CRC gives the cube a smooth/creamy feel, after the gluey feeling after application. Maru lube is more slick, however, it dries out much faster than CRC. What I do is usually apply CRC about once a month, and Maru on top about twice a week.


----------



## cyoubx (Nov 16, 2010)

I personally favor Maru lube, but it's a little pricey for what it does. If you're going to buy lube separately I'd go with CRC.


----------



## avgdi (Nov 17, 2010)

I haven't used Maru, but like people said, it doesn't last long.

CRC is awesome. And you don't have to buy it online. It can be bought at Wal-Mart. (Depending on where you live.)


----------



## bour1992 (Nov 17, 2010)

Thank you guys for your help.
I will go for CRC, but I am from Greece and there is no Wal-Mart in my country so i have to buy it online.

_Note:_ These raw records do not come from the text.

-- ==== Sys2Proof/Laws/FrameThermal.lean ====
section
/-!
SUPPORT. What each operation of Thermal.lean leaves unchanged.
-/
set_option linter.unnecessarySeqFocus false
set_option linter.unusedTactic false
namespace Sys2Proof.Machine

theorem setThm_frame (t : Thermal) (s : State) :
    (setThm t s).pending = s.pending ∧
    (setThm t s).fs = s.fs ∧
    (setThm t s).scene = s.scene ∧
    (setThm t s).jtag = s.jtag ∧
    (setThm t s).boot = s.boot ∧
    (setThm t s).period = s.period ∧
    (setThm t s).pwr = s.pwr ∧
    (setThm t s).scan = s.scan ∧
    (setThm t s).lct = s.lct ∧
    (setThm t s).tb = s.tb ∧
    (setThm t s).tiles = s.tiles ∧
    (setThm t s).handles = s.handles ∧
    (setThm t s).dcx = s.dcx ∧
    (setThm t s).mnt = s.mnt ∧
    (setThm t s).comp = s.comp ∧
    (setThm t s).gl = s.gl ∧
    (setThm t s).link = s.link ∧
    (setThm t s).ozd = s.ozd ∧
    (setThm t s).lctc = s.lctc ∧
    (setThm t s).msgq = s.msgq ∧
    (setThm t s).wcapLevel = s.wcapLevel := by simp [setThm]

theorem storeZone_frame (t : Int) (z : Nat) (s : State) :
    (storeZone t z s).pending = s.pending ∧
    (storeZone t z s).fs = s.fs ∧
    (storeZone t z s).scene = s.scene ∧
    (storeZone t z s).jtag = s.jtag ∧
    (storeZone t z s).boot = s.boot ∧
    (storeZone t z s).period = s.period ∧
    (storeZone t z s).pwr = s.pwr ∧
    (storeZone t z s).scan = s.scan ∧
    (storeZone t z s).lct = s.lct ∧
    (storeZone t z s).tb = s.tb ∧
    (storeZone t z s).tiles = s.tiles ∧
    (storeZone t z s).handles = s.handles ∧
    (storeZone t z s).dcx = s.dcx ∧
    (storeZone t z s).mnt = s.mnt ∧
    (storeZone t z s).comp = s.comp ∧
    (storeZone t z s).thm = s.thm ∧
    (storeZone t z s).gl = s.gl ∧
    (storeZone t z s).link = s.link ∧
    (storeZone t z s).ozd = s.ozd ∧
    (storeZone t z s).lctc = s.lctc ∧
    (storeZone t z s).msgq = s.msgq ∧
    (storeZone t z s).wcapLevel = s.wcapLevel := by simp [setRegN_frame .., storeZone]

theorem storeTemps_frame (s : State) :
    (storeTemps s).pending = s.pending ∧
    (storeTemps s).fs = s.fs ∧
    (storeTemps s).scene = s.scene ∧
    (storeTemps s).jtag = s.jtag ∧
    (storeTemps s).boot = s.boot ∧
    (storeTemps s).period = s.period ∧
    (storeTemps s).pwr = s.pwr ∧
    (storeTemps s).scan = s.scan ∧
    (storeTemps s).lct = s.lct ∧
    (storeTemps s).tb = s.tb ∧
    (storeTemps s).tiles = s.tiles ∧
    (storeTemps s).handles = s.handles ∧
    (storeTemps s).dcx = s.dcx ∧
    (storeTemps s).mnt = s.mnt ∧
    (storeTemps s).comp = s.comp ∧
    (storeTemps s).thm = s.thm ∧
    (storeTemps s).gl = s.gl ∧
    (storeTemps s).link = s.link ∧
    (storeTemps s).ozd = s.ozd ∧
    (storeTemps s).lctc = s.lctc ∧
    (storeTemps s).msgq = s.msgq ∧
    (storeTemps s).wcapLevel = s.wcapLevel := by simp [setRegN_frame .., storeZone_frame .., storeTemps]

theorem zoneFault_frame (z cause : Nat) (s : State) :
    (zoneFault z cause s).pending = s.pending ∧
    (zoneFault z cause s).fs = s.fs ∧
    (zoneFault z cause s).scene = s.scene ∧
    (zoneFault z cause s).jtag = s.jtag ∧
    (zoneFault z cause s).boot = s.boot ∧
    (zoneFault z cause s).period = s.period ∧
    (zoneFault z cause s).pwr = s.pwr ∧
    (zoneFault z cause s).scan = s.scan ∧
    (zoneFault z cause s).lct = s.lct ∧
    (zoneFault z cause s).tb = s.tb ∧
    (zoneFault z cause s).tiles = s.tiles ∧
    (zoneFault z cause s).handles = s.handles ∧
    (zoneFault z cause s).dcx = s.dcx ∧
    (zoneFault z cause s).mnt = s.mnt ∧
    (zoneFault z cause s).comp = s.comp ∧
    (zoneFault z cause s).thm = s.thm ∧
    (zoneFault z cause s).gl = s.gl ∧
    (zoneFault z cause s).link = s.link ∧
    (zoneFault z cause s).ozd = s.ozd ∧
    (zoneFault z cause s).lctc = s.lctc ∧
    (zoneFault z cause s).wcapLevel = s.wcapLevel := by simp [raise_frame .., setRegBit_frame .., zoneFault]

theorem stopComposer_frame (s : State) :
    (stopComposer s).pending = s.pending ∧
    (stopComposer s).fs = s.fs ∧
    (stopComposer s).scene = s.scene ∧
    (stopComposer s).jtag = s.jtag ∧
    (stopComposer s).boot = s.boot ∧
    (stopComposer s).period = s.period ∧
    (stopComposer s).pwr = s.pwr ∧
    (stopComposer s).scan = s.scan ∧
    (stopComposer s).lct = s.lct ∧
    (stopComposer s).tb = s.tb ∧
    (stopComposer s).tiles = s.tiles ∧
    (stopComposer s).handles = s.handles ∧
    (stopComposer s).dcx = s.dcx ∧
    (stopComposer s).mnt = s.mnt ∧
    (stopComposer s).thm = s.thm ∧
    (stopComposer s).gl = s.gl ∧
    (stopComposer s).link = s.link ∧
    (stopComposer s).ozd = s.ozd ∧
    (stopComposer s).lctc = s.lctc ∧
    (stopComposer s).msgq = s.msgq ∧
    (stopComposer s).wcapLevel = s.wcapLevel := by simp [setComp_frame .., stopComposer]
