@[simp] theorem onPort_fs (p : Nat) (h : PtpHdr) (f : State → State) (s : State) (hf : ∀ x0, (f x0).fs = x0.fs) :
    (onPort p h f s).fs = s.fs := by
  unfold onPort; (repeat' split) <;> simp [bumpSat_frame .., gotPtp_frame .., hf]

@[simp] theorem onPort_scene (p : Nat) (h : PtpHdr) (f : State → State) (s : State) (hf : ∀ x0, (f x0).scene = x0.scene) :
    (onPort p h f s).scene = s.scene := by
  unfold onPort; (repeat' split) <;> simp [bumpSat_frame .., gotPtp_frame .., hf]

@[simp] theorem onPort_jtag (p : Nat) (h : PtpHdr) (f : State → State) (s : State) (hf : ∀ x0, (f x0).jtag = x0.jtag) :
    (onPort p h f s).jtag = s.jtag := by
  unfold onPort; (repeat' split) <;> simp [bumpSat_frame .., gotPtp_frame .., hf]

@[simp] theorem onPort_boot (p : Nat) (h : PtpHdr) (f : State → State) (s : State) (hf : ∀ x0, (f x0).boot = x0.boot) :
    (onPort p h f s).boot = s.boot := by
  unfold onPort; (repeat' split) <;> simp [bumpSat_frame .., gotPtp_frame .., hf]

@[simp] theorem onPort_period (p : Nat) (h : PtpHdr) (f : State → State) (s : State) (hf : ∀ x0, (f x0).period = x0.period) :
    (onPort p h f s).period = s.period := by
  unfold onPort; (repeat' split) <;> simp [bumpSat_frame .., gotPtp_frame .., hf]

@[simp] theorem onPort_pwr (p : Nat) (h : PtpHdr) (f : State → State) (s : State) (hf : ∀ x0, (f x0).pwr = x0.pwr) :
    (onPort p h f s).pwr = s.pwr := by
  unfold onPort; (repeat' split) <;> simp [bumpSat_frame .., gotPtp_frame .., hf]

@[simp] theorem onPort_scan (p : Nat) (h : PtpHdr) (f : State → State) (s : State) (hf : ∀ x0, (f x0).scan = x0.scan) :
    (onPort p h f s).scan = s.scan := by
  unfold onPort; (repeat' split) <;> simp [bumpSat_frame .., gotPtp_frame .., hf]

@[simp] theorem onPort_lct (p : Nat) (h : PtpHdr) (f : State → State) (s : State) (hf : ∀ x0, (f x0).lct = x0.lct) :
    (onPort p h f s).lct = s.lct := by
  unfold onPort; (repeat' split) <;> simp [bumpSat_frame .., gotPtp_frame .., hf]

@[simp] theorem onPort_tb (p : Nat) (h : PtpHdr) (f : State → State) (s : State) (hf : ∀ x0, (f x0).tb = x0.tb) :
    (onPort p h f s).tb = s.tb := by
  unfold onPort; (repeat' split) <;> simp [bumpSat_frame .., gotPtp_frame .., hf]

@[simp] theorem onPort_tiles (p : Nat) (h : PtpHdr) (f : State → State) (s : State) (hf : ∀ x0, (f x0).tiles = x0.tiles) :
    (onPort p h f s).tiles = s.tiles := by
  unfold onPort; (repeat' split) <;> simp [bumpSat_frame .., gotPtp_frame .., hf]

@[simp] theorem onPort_handles (p : Nat) (h : PtpHdr) (f : State → State) (s : State) (hf : ∀ x0, (f x0).handles = x0.handles) :
    (onPort p h f s).handles = s.handles := by
  unfold onPort; (repeat' split) <;> simp [bumpSat_frame .., gotPtp_frame .., hf]
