-- ==== Sys2Proof/Laws/InvScanout.lean ====
section
/-!
SUPPORT. The operations of Scanout.lean keep the bounds of Inv.
-/
namespace Sys2Proof.Machine

@[simp] theorem granuleFailed_msgqOk (r sl y : Nat) (s : State) (g : Nat)
    (hOk : MsgqOk s.msgq) : MsgqOk (granuleFailed r sl y s g).msgq := by simp (maxDischargeDepth := 30) +contextual [bumpSat_frame .., setScan_frame .., uncorr_frame .., granuleFailed, hOk]

@[simp] theorem granuleFailed_mntOk (r sl y : Nat) (s : State) (g : Nat)
    (hOk : MntOk s.mnt) : MntOk (granuleFailed r sl y s g).mnt := by simp (maxDischargeDepth := 30) +contextual [bumpSat_frame .., raise_frame .., setScan_frame .., uncorr_frame .., granuleFailed, hOk]

@[simp] theorem rowErrors_msgqOk (r sl y : Nat) (s : State)
    (hOk : MsgqOk s.msgq) : MsgqOk (rowErrors r sl y s).msgq := by simp only [rowErrors]; (repeat' split) <;> first | with_reducible exact hOk | simp (maxDischargeDepth := 30) +contextual [setScan_frame .., hOk]

@[simp] theorem rowErrors_mntOk (r sl y : Nat) (s : State)
    (hOk : MntOk s.mnt) : MntOk (rowErrors r sl y s).mnt := by simp only [rowErrors]; (repeat' split) <;> first | with_reducible exact hOk | simp (maxDischargeDepth := 30) +contextual [setScan_frame .., hOk]

@[simp] theorem showRow_msgqOk (r sl y : Nat) (shownMissing refMissing : Bool) (s : State)
    (hOk : MsgqOk s.msgq) : MsgqOk (showRow r sl y shownMissing refMissing s).msgq := by simp (maxDischargeDepth := 30) +contextual [bumpSat_frame .., rowChecks_frame .., setScan_frame .., showRow, hOk]

@[simp] theorem showRow_mntOk (r sl y : Nat) (shownMissing refMissing : Bool) (s : State)
    (hOk : MntOk s.mnt) : MntOk (showRow r sl y shownMissing refMissing s).mnt := by simp (maxDischargeDepth := 30) +contextual [bumpSat_frame .., rowChecks_frame .., setScan_frame .., showRow, hOk]

@[simp] theorem checkFcrc_msgqOk (r sl : Nat) (s : State)
    (hOk : MsgqOk s.msgq) : MsgqOk (checkFcrc r sl s).msgq := by simp (maxDischargeDepth := 30) +contextual [bumpSat_frame .., checkFcrc, hOk]

@[simp] theorem checkRects_msgqOk (r sl : Nat) (s : State)
    (hOk : MsgqOk s.msgq) : MsgqOk (checkRects r sl s).msgq := by simp (maxDischargeDepth := 30) +contextual [bumpBySat_frame .., setReg_frame .., checkRects, hOk]

@[simp] theorem reportUnderrun_msgqOk (s : State)
    (hOk : MsgqOk s.msgq) : MsgqOk (reportUnderrun s).msgq := by simp only [reportUnderrun]; (repeat' split) <;> first | with_reducible exact hOk | simp (maxDischargeDepth := 30) +contextual [hOk]

@[simp] theorem reportShort_msgqOk (s : State)
    (hOk : MsgqOk s.msgq) : MsgqOk (reportShort s).msgq := by simp (maxDischargeDepth := 30) +contextual [bumpSat_frame .., reportShort, hOk]

@[simp] theorem endFrame_msgqOk (s : State)
    (hOk : MsgqOk s.msgq) : MsgqOk (endFrame s).msgq := by simp only [endFrame]; (repeat' split) <;> first | with_reducible exact hOk | simp (maxDischargeDepth := 30) +contextual [applySkipped_frame .., checkFcrc_frame .., checkRects_frame .., enterIdle_frame .., reportShort_frame .., reportUnderrun_frame .., setScan_frame .., hOk]

@[simp] theorem endFrame_mntOk (s : State)
    (hOk : MntOk s.mnt) : MntOk (endFrame s).mnt := by simp only [endFrame]; (repeat' split) <;> first | with_reducible exact hOk | simp (maxDischargeDepth := 30) +contextual [applySkipped_frame .., checkFcrc_frame .., checkRects_frame .., enterIdle_frame .., reportShort_frame .., reportUnderrun_frame .., setScan_frame .., hOk]

@[simp] theorem startDark_msgqOk (cause : Nat) (s : State)
    (hOk : MsgqOk s.msgq) : MsgqOk (startDark cause s).msgq := by simp (maxDischargeDepth := 30) +contextual [bumpSat_frame .., setScan_frame .., startFrame_frame .., startDark, hOk]

@[simp] theorem beginPanel_msgqOk (s0 : State)
    (hOk : MsgqOk s0.msgq) : MsgqOk (beginPanel s0).msgq := by simp only [beginPanel]; (repeat' split) <;> first | with_reducible exact hOk | simp (maxDischargeDepth := 30) +contextual [enterIdle_frame .., holdIdle_frame .., scanBlock_frame .., startFrame_frame .., swapTab_frame .., hOk]

@[simp] theorem tilesTick_msgqOk (s : State)
    (hOk : MsgqOk s.msgq) : MsgqOk (tilesTick s).msgq := by simp (maxDischargeDepth := 30) +contextual [tilesTick, hOk]

@[simp] theorem slotTick_msgqOk (sl : Nat) (s : State)
    (hOk : MsgqOk s.msgq) : MsgqOk (slotTick sl s).msgq := by simp (maxDischargeDepth := 30) +contextual [endFrame_frame .., firstBlock_frame .., setRegFld_frame .., setScan_frame .., slotTick, hOk]

@[simp] theorem slotTick_mntOk (sl : Nat) (s : State)
    (hOk : MntOk s.mnt) : MntOk (slotTick sl s).mnt := by simp (maxDischargeDepth := 30) +contextual [beginPanel_frame .., endFrame_frame .., firstBlock_frame .., setRegFld_frame .., setScan_frame .., tilesTick_frame .., slotTick, hOk]

@[simp] theorem lineOutput_msgqOk (L : Nat) (shownMissing refMissing : Bool) (s : State)
    (hOk : MsgqOk s.msgq) : MsgqOk (lineOutput L shownMissing refMissing s).msgq := by simp only [lineOutput]; (repeat' split) <;> first | with_reducible exact hOk | simp (maxDischargeDepth := 30) +contextual [dropRows_frame .., issueReads_frame .., sendDrvreg_frame .., setScan_frame .., hOk]

@[simp] theorem lineOutput_mntOk (L : Nat) (shownMissing refMissing : Bool) (s : State)
    (hOk : MntOk s.mnt) : MntOk (lineOutput L shownMissing refMissing s).mnt := by simp only [lineOutput]; (repeat' split) <;> first | with_reducible exact hOk | simp (maxDischargeDepth := 30) +contextual [dropRows_frame .., issueReads_frame .., sendDrvreg_frame .., setScan_frame .., hOk]

@[simp] theorem lineStep_msgqOk (L fill : Nat) (shownMissing refMissing : Bool) (s : State)
    (hOk : MsgqOk s.msgq) : MsgqOk (lineStep L fill shownMissing refMissing s).msgq := by simp (maxDischargeDepth := 30) +contextual [fifoMin_frame .., readAhead_frame .., setRegFld_frame .., setScan_frame .., transmit_frame .., lineStep, hOk]

@[simp] theorem lineStep_mntOk (L fill : Nat) (shownMissing refMissing : Bool) (s : State)
    (hOk : MntOk s.mnt) : MntOk (lineStep L fill shownMissing refMissing s).mnt := by simp (maxDischargeDepth := 30) +contextual [fifoMin_frame .., readAhead_frame .., setRegFld_frame .., setScan_frame .., transmit_frame .., lineStep, hOk]

end Sys2Proof.Machine
end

Do you know if I can find it online?
Is this lube the same as CRC?


----------



## number1failure (Nov 17, 2010)

bour1992 said:


> Thank you guys for your help.
> I will go for CRC, but I am from Greece and there is no Wal-Mart in my country so i have to buy it online.
> 
> Do you know if I can find it online?
> Is this lube the same as CRC?


 
No, that is not CRC. It is a very good lube though, supposedly. Here is a link for CRC:
http://www.amazon.com/CRC-05074-Sil..._1?ie=UTF8&s=automotive&qid=1289993038&sr=8-1

For the price of one can of CRC online, not to mention even the shipping, you could buy a few bottles of Maru lube, which has free shipping. Personally, I would get the Maru Lube, but if you still want CRC, up there's the link. ↑


----------



## cuberkid10 (Nov 17, 2010)

I like to lube it with CRC and break it in, then maybe an hour later, add some Maru Lube. Double whammy


----------



## Godmil (Nov 17, 2010)

You may find it difficult getting pressurised containers sent internationally. I ordered Prostaff D39 (the orange one) from Lightake and thankfully it did arrive.


----------



## bour1992 (Nov 17, 2010)

Godmil said:


> You may find it difficult getting pressurised containers sent internationally. I ordered Prostaff D39 (the orange one) from Lightake and thankfully it did arrive.


 
Is this good?
Have you tried any other lube to do a comparison with it?


----------



## Godmil (Nov 17, 2010)

I'm afraid I've only tried it against some random brands (not lig-a-loo, or CRC), but it is the lube that Haiyan uses on the cubes he sells (my Memory was amazing out of the box) also it's the one that F2's come prelubed with. I did a little squirt in my F2 and it felt like new  But then I did a big squirt in my Memory and it went all gummy... so I think it's good if you use it in moderation. ( I got some maru lube yesterday but haven't tested it out yet)


----------



## Pixel 6 (Nov 17, 2010)

You could try Lubix. I've had no problem shipping internationally.


----------



## The Puzzler (Nov 17, 2010)

I personally like Lubix. Even though it seems expensive I have bought $40 and it has lubed over 100 cubes at a competition. YAY!


----------



## theace (Nov 17, 2010)

Oh but the maru lube doesn't go well with the f2 prelube thing. Mine got all sticky when i put in maru over that one


----------